▶ [WHAT YOU HAVE TO DO]: Every line below from the one containing "failDrain s1 .sketchAbandoned" through the one containing "(x.1, n) else y)" must be transcribed exactly. Omit all lines outside that stretch.

▶ [Dataset excerpts]:
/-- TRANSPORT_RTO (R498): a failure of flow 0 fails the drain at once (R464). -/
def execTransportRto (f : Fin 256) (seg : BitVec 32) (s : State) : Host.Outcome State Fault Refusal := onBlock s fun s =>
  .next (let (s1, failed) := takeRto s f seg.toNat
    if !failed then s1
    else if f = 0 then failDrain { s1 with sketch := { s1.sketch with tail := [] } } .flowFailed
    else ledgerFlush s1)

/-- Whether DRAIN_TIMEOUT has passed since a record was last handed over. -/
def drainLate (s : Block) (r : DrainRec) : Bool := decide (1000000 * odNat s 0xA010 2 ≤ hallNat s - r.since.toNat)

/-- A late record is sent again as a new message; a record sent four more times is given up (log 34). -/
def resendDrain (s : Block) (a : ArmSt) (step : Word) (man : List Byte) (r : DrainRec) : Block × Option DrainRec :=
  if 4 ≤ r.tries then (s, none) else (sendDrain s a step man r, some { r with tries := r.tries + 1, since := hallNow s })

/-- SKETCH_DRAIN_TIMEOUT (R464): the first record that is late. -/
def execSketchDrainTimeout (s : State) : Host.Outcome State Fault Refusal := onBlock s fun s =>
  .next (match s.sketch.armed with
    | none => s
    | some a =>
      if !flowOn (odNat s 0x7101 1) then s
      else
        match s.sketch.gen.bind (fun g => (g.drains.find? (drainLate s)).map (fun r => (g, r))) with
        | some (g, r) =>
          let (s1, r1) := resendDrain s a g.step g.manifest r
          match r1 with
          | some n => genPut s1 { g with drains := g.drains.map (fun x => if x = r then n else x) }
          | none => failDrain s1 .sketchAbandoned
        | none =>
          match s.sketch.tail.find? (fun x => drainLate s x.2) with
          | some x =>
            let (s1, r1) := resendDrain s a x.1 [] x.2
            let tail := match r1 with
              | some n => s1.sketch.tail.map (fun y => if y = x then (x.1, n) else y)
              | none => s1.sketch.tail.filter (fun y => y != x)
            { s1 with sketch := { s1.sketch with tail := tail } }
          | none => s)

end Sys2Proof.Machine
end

▶ [SOLUTION BELOW]:
          | none => failDrain s1 .sketchAbandoned
        | none =>
          match s.sketch.tail.find? (fun x => drainLate s x.2) with
          | some x =>
            let (s1, r1) := resendDrain s a x.1 [] x.2
            let tail := match r1 with
              | some n => s1.sketch.tail.map (fun y => if y = x then (x.1, n) else y)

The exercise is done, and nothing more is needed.